As they were conceived as a single volume, I will review Dust of Dreams (2009) and The Crippled God (2011) as a single volume, despite they were published as two separate books. No spoilers.
Fairly or unfairly, epic fantasy series are often judged by their closing volume. Throughout a series, things have been building, ramping up, and are ready to explode by the end—to provide readers the catharsis via fireworks they have been lead to believe will occur. The Malazan series has been a little different, however. Each of the eight books leading to the closing volume has been insular, closed off. Overarching threads of story and certain characters, bind the series together, but the concerns of a given volume remain inherent to to themes and characters to that volume. Which is what makes Erikson's decision to do what he did in Dust of Dreams and The Crippled God so... interesting? To explain.

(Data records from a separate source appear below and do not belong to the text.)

/-- A cluster's Feed-store port and gangs (R136, R168): contenders served in the window, the last word clock granted plus one
and its winner, the last word clock the network used plus one; by gang, the last word clock decided plus one. -/
structure Cluster where
  served : List Nat := []
  grantAt : Nat := 0
  winner : Nat := 0
  /-- network-port accesses not yet granted, the word clock from which the port takes one in each word clock that no engine disputes,
  and the word clocks that the oldest has waited -/
  netReqs : Nat := 0
  netAt : Nat := 0
  netWait : Nat := 0
  gangs : Tbl Nat := []
  /-- the engine whose load holds the load buffer -/
  loadFor : Option Nat := none
  deriving DecidableEq, Repr

/-! ### Serial lanes and yard ports (chapter 9) -/

/-- A running eye scan (R258): the present point, when it began, whether CDR lock has held through it, and whether SER_EN was
cleared. -/
structure EyeRun where
  point : Nat
  start : Nat
  lock : Bool
  ending : Bool
  deriving DecidableEq, Repr

/-- The serial lane of a channel behind its objects. -/
structure SerLane where
  /-- when the transmitter started, the UI it has sent since, the last word sent and its line bits in order of sending -/
  txAt : Nat := 0
  txUi : Nat := 0
  txWord : Nat := 0
  txLine : List Bool := []
  /-- the PRBS generator, last bits newest first in bit 0 upwards (R257) -/
  gen : Nat := 2 ^ 31 - 1
  /-- running disparity positive (8b/10b), scrambler (64b/66b), second word of a block is next (128b/130b) -/
  rd : Bool := false
  scr : Nat := 2 ^ 58 - 1
  second : Bool := false
  /-- bit slips of the word boundary, modulo 64, and the line bits that slips have yet to pass over -/
  slips : Nat := 0
  skip : Nat := 0
  /-- the receiver: line bits since the word boundary, oldest first; its running disparity, descrambler and half of a block; received
  words on their way to the fabric port, oldest first; RX_ADAPT 1 has adapted since the last lock -/
  rxPend : List Bool := []
  rxRd : Bool := false
  dscr : Nat := 0
  rxSecond : Bool := false
  rxWords : List (Nat × Nat) := []
  adapted : Bool := false
  /-- the PRBS checker: its last bits newest first, good bits in a row, and checked bits since each error of the last 1,024 -/
  chk : List Bool := []
  good : Nat := 0
  errs : List Nat := []
  /-- validity of the last 64 sync headers, newest first -/
  headers : List Bool := []
  eye : Option EyeRun := none
  deriving DecidableEq, Repr

/-- A sequenced yard frame that waits for its acknowledgement (R270). -/
structure TxEntry where
  seq : Nat
  ftype : Nat
  vc : Nat
  half : Bool
  payload : Nat
  deriving DecidableEq, Repr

All of the Malazan Book of the Fallen books to date have been massive. Each features ~1000 pages. Each features dozens and dozens and dozens, if not more than a hundred characters. Each features multiple, multiple storylines and settings. The reader has had to max their mental RAM keeping all of these pieces straight—who is who, where they are, and what they're trying to do. Add to this magic, warrens, gods, and characters who can shapeshift and it's a smorgasbord extremely few readers have any chance of digesting their first one or two times through the series. You almost have to take notes.